I have been warning the public about the AI technology bubble since the last quarter of 2022, when the first AI chat bot, ChatGPT, was released to the public and became the most downloaded app of all time.

And while there almost was a crash in the first quarter of 2023 when many of Silicon Valley’s largest banks collapsed, the U.S. Government stepped in and bailed them out.

The main reason why the crash has not happened yet, is because most of the largest technology companies such as Google, Microsoft, Amazon.com, etc., all had huge cash reserves to fund their investments into AI in the beginning.

Fast forward to today as we end the second quarter of 2026, and almost ALL of those cash reserves have been spent, and most of these technology companies are taking on debt through corporate bond sales, because they are too afraid of being “left behind” in the great AI race, which is a race to nowhere, and will end very badly, for all of us.

While I have been a mostly dissenting voice in the alternative media sounding the alarms against AI spending for the past three and a half years, I am no longer.

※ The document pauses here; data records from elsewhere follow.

-- ==== Sys2Proof/Certificates/Slice0/Obligations.lean ====
section
/-! DEFINITION. The statements for the provers. Each `def Obligations.<Name>` is one claim; the tables before a claim say, from
the spec's own tables, what each instruction it covers gives. Where a claim rests on a choice of the model, its docstring
names the log entry. -/

namespace Sys2Proof

open Machine

/-! Encoding. -/

/-- R30, R31: a header of legal values is read back from the word the encoder writes; and a header word with a bit of 63:42
set, or of illegal values, is no header. -/
def HeaderRoundTripClaim : Prop :=
  (∀ h : Header, h.wf = true → decodeHeader (encodeHeader h) = some h) ∧
  (∀ w : W64, (field w 42 22 ≠ 0 ∨ (readHeader w).wf = false) → decodeHeader w = none)

/-- R28 to R35: the words of a plain bundle of one operation are read back as that operation. -/
def PlainBundleRoundTripClaim : Prop :=
  ∀ (c : Nat) (sl : Slot) (i : Instr), sl ≠ .v1 → (SlotWord.encodable sl ⟨.plain, i⟩) = true →
    decodeBundle c (encodePlain sl i) = some i

/-! A step runs what is fetched. -/

/-- R28, R32: the issue of the bundle at a core's PC and the step of the operation that its words decode to are one: for
every slot instruction that stands alone in a plain bundle, in every state. -/
def BundleIssueIsTheOperationClaim : Prop :=
  ∀ (s : State) (sl : Slot) (i : Instr), i.slots.head? = some sl → (s.core s.cur).regs.held = [] →
    decodeBundle s.cur ((s.core s.cur).ispm.readRun (s.core s.cur).pc.toNat 8) = some i →
    exec (.bundleIssue s.cur) s = exec i s

/-- What a bundle fetched as `h` and `ws` leaves where every enabled word can issue (R32, R36, R41, R60): the header's signal
with SAT = 0, then each enabled word's effect in slot order, every one reading the registers as they were before the bundle,
then the header's signal with SAT = 1. -/
def bundleEffect (c : Nat) (h : Header) (en : List IWord) (next : BitVec 13) (b : State) : Acc :=
  satSignal h (b.core c).pc ((ctxs c b next en).foldl (fun a w => slotEffect w.1.word.op w.2 a) (headerSignal c h
    { s := b, k := b.core c, rnd := ⟨(b.core c).regs.seed, 0⟩, next, bubble := 0, relHeld := false, mtcr := none
      mark := false }))

/-- What a bundle that writes scratchpad from the matrix unit or by a row sent does last: the dirty lines of class 0 that
bundles before it stored go down before it performs (R288, R293). -/
def zeroesDown (c : Nat) (en : List IWord) (seq : Nat) (s : State) : State :=
  if en.any fun w => match w.word.op with | .mouts _ | .send _ => true | _ => false then
    s.setCore c ((s.core c).queueDown (seq - 1) fun e => e.cls.getLsbD 0)
  else s

/-- R32, R36, R41, R60, R454: a bundle of a placed core whose words decode, which waits on no semaphore, names no sleeping
bank, no busy register and no bad word, holds no operation that marks, writes down or walks before its bundle, has room in
the gated buffer and takes no trap, issues: every enabled word has its effect, a disabled one has none. The order of the
header's signal beside the slots is the model's (log 40). -/
def BundleIssuesClaim : Prop :=
  ∀ (s : State) (c : Nat) (h : Header) (ws : List IWord),
    let q := s.setCore c { s.core c with waiting := [] }
    let b := q.landed c
    let k := b.core c
    let en := ws.filter fun w => w.enabled k
    let next := k.pc + 1 + BitVec.ofNat 13 (presCount h.pres)
    k.run = .placed → k.ready ≤ s.now → k.satTrap = [] → k.granted = none → k.bad = [] →
    (s.cluster (coreCluster c)).badSp = [] → fetch k = .ok (h, ws) →
    wakeBanks c ws q = none → h.mark = 0 → h.kind = 0 → h.wen = 0 → (ws.all fun w => !marksAlways w.word.op) = true →
    ((ctxs c b next en).all fun w => !marksBefore w.2 w.1.word.op
      && (match w.1.word.op with | .rpush _ | .ldsmp _ => false | _ => true)) = true →
    predsBusy k ws = false → regsBusy k en = false → k.gated.length + bundleNeed h en ≤ 64 →
    (∀ w ∈ ctxs c b next en, wordProbe en w = .go) → firstTrap c h ws en (ctxs c b next en) b = none →
    (fallsThrough k h en = true → k.pc.toNat % 4096 + 1 + presCount h.pres ≤ 4095) →
    let a := bundleEffect c h en next b
    let t := a.s.setCore c (retire h ws en (q.core c) a)
    exec (.bundleIssue c) s
      = .next (drain c (zeroesDown c en k.seq (if a.mark then takeMark c a.next t else t)))

/-! The S slot. -/

/-- R121, R123, R124, R126, R128: what the integer instructions write, and after how many cycles; `r` holds the registers
before the bundle. -/
def integerResult (r : Regs) : Instr → Option (BitVec 5 × W64 × Nat)
  | .add o => some (o.rd, BitVec.ofNat 64 ((r.rd o.ra).toNat + (r.rd o.rb).toNat), 1)
  | .sub o => some (o.rd, BitVec.ofInt 64 ((r.rd o.ra).toNat - (r.rd o.rb).toNat), 1)
  | .mul o => some (o.rd, BitVec.ofNat 64 ((r.rd o.ra).toNat * (r.rd o.rb).toNat), 3)
  | .mulh o => some (o.rd,
      if o.fn == 1 then BitVec.ofNat 64 ((r.rd o.ra).toNat * (r.rd o.rb).toNat / 2 ^ 64)
      else BitVec.ofInt 64 ((r.rd o.ra).toInt * (r.rd o.rb).toInt / 2 ^ 64), 3)
  | .addi o => some (o.rd, BitVec.ofInt 64 ((r.rd o.ra).toNat + o.imm.toInt), 1)
  | .and o => some (o.rd, r.rd o.ra &&& r.rd o.rb, 1)
  | .or o => some (o.rd, r.rd o.ra ||| r.rd o.rb, 1)
  | .xor o => some (o.rd, r.rd o.ra ^^^ r.rd o.rb, 1)
  | .shl o => some (o.rd, BitVec.ofNat 64 ((r.rd o.ra).toNat * 2 ^ (r.rd o.rb).toNat), 1)
  | .shr o => some (o.rd, BitVec.ofNat 64 ((r.rd o.ra).toNat / 2 ^ (r.rd o.rb).toNat), 1)
  | .sar o => some (o.rd, BitVec.ofInt 64 ((r.rd o.ra).toInt / 2 ^ (r.rd o.rb).toNat), 1)
  | .andi o => some (o.rd, r.rd o.ra &&& BitVec.ofInt 64 o.imm.toInt, 1)
  | .ori o => some (o.rd, r.rd o.ra ||| BitVec.ofInt 64 o.imm.toInt, 1)
  | .xori o => some (o.rd, r.rd o.ra ^^^ BitVec.ofInt 64 o.imm.toInt, 1)
  | .shli o => some (o.rd, BitVec.ofNat 64 ((r.rd o.ra).toNat * 2 ^ o.imm.toNat), 1)
  | .shri o => some (o.rd, BitVec.ofNat 64 ((r.rd o.ra).toNat / 2 ^ o.imm.toNat), 1)
  | .sari o => some (o.rd, BitVec.ofInt 64 ((r.rd o.ra).toInt / 2 ^ o.imm.toNat), 1)
  | .min o => some (o.rd,
      if o.fn == 1 then BitVec.ofNat 64 (Nat.min (r.rd o.ra).toNat (r.rd o.rb).toNat)
      else BitVec.ofInt 64 (min (r.rd o.ra).toInt (r.rd o.rb).toInt), 1)
  | .max o => some (o.rd,
      if o.fn == 1 then BitVec.ofNat 64 (Nat.max (r.rd o.ra).toNat (r.rd o.rb).toNat)
      else BitVec.ofInt 64 (max (r.rd o.ra).toInt (r.rd o.rb).toInt), 1)
  | .clz o => some (o.rd, if r.rd o.ra == 0 then 64 else BitVec.ofNat 64 (63 - Nat.log2 (r.rd o.ra).toNat), 1)
  | .popc o => some (o.rd, BitVec.ofNat 64 ((List.range 64).countP fun k => (r.rd o.ra).getLsbD k), 1)
  | .movi o => some (o.rd, BitVec.ofInt 64 o.imm.toInt, 1)
  | .movhi o => some (o.rd, BitVec.ofNat 64 (o.imm.toNat * 2 ^ 46 + (r.rd o.rd).toNat % 2 ^ 46), 1)
  | .sel o => some (o.rd, if r.pr (o.fn.extractLsb' 0 5) == o.fn.getLsbD 5 then r.rd o.rb else r.rd o.ra, 1)
  | .pget o => some (o.rd, BitVec.ofNat 64 r.p.toNat, 1)
  | _ => none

After three straight days of losses on the NASDAQ including huge losses on Monday and Tuesday this week for the Big Tech companies, I would estimate that about 90% of the corporate news financial analysts are talking about an AI crash now, and much of it is not even speculative, but treating it as a certainty.

Here are some of those articles being published now.

From the Financial Times [2]:

Everything is AI

A Nightmare on LLM Street

by Financial Times [2]:

Excerpts:

“Technology” was always a nonsensical investment category. With each passing year, it becomes even less sensical.

AI (because it can mean anything and nothing) has been adding new layers of complication to the category. Citigroup credit analyst Daniel Sorid writes:

Sector labels are losing their power to describe AI risk as the buildout’s footprint expands, with at least 40 per cent of [investment grade debt] carrying a revenue link to AI, by our estimate. Non-Tech issuers improving fundamentals on AI revenue are growing dependent on the buildout’s continuation, leaving index holders with embedded AI exposure well beyond their Tech allocation.

Increasingly, debt is where everyone’s looking for signs of a bubble bursting. US investment-grade tech companies have issued $362bn since August, per Citi’s numbers, as hyperscalers rushed to borrow.

As a result, the hyperscalers’ share of the tech investment-grade universe has grown to 40 per cent by face value, from 28 per cent in August.

Their uncertain returns on investment and accelerating levels of downstream disruption have caused investor sentiment to flip negative over the past year:

New issuance means that, by the official taxonomy, the tech sector now accounts for about 11.5 per cent of US investment grade, having held steady at around nine per cent for most of the previous decade.

From NPR’s All Things Considered [3]:

Is AI ‘one big bubble’? Behind the tech sell-off

by NPR [3]

Excerpts:

A wave of selling in tech stocks is starting to reflect doubts over whether the spending boom on artificial intelligence is worth it.

The best-known AI-related tech stocks, Nvidia and Google-parent Alphabet, were down for a second day in a row.

Among the biggest losers on Tuesday, however, was chipmaker Micron Technology, whose shares plummeted over 13%. These sell-offs sent the tech-heavy Nasdaq index down over 2%.

Micron’s stock is the perfect representation of what’s going on in the stock market. It has skyrocketed in value in the past year — up close to 800% — on soaring demand for memory chips from the AI build-out, showcasing the massive valuations for AI-related stocks.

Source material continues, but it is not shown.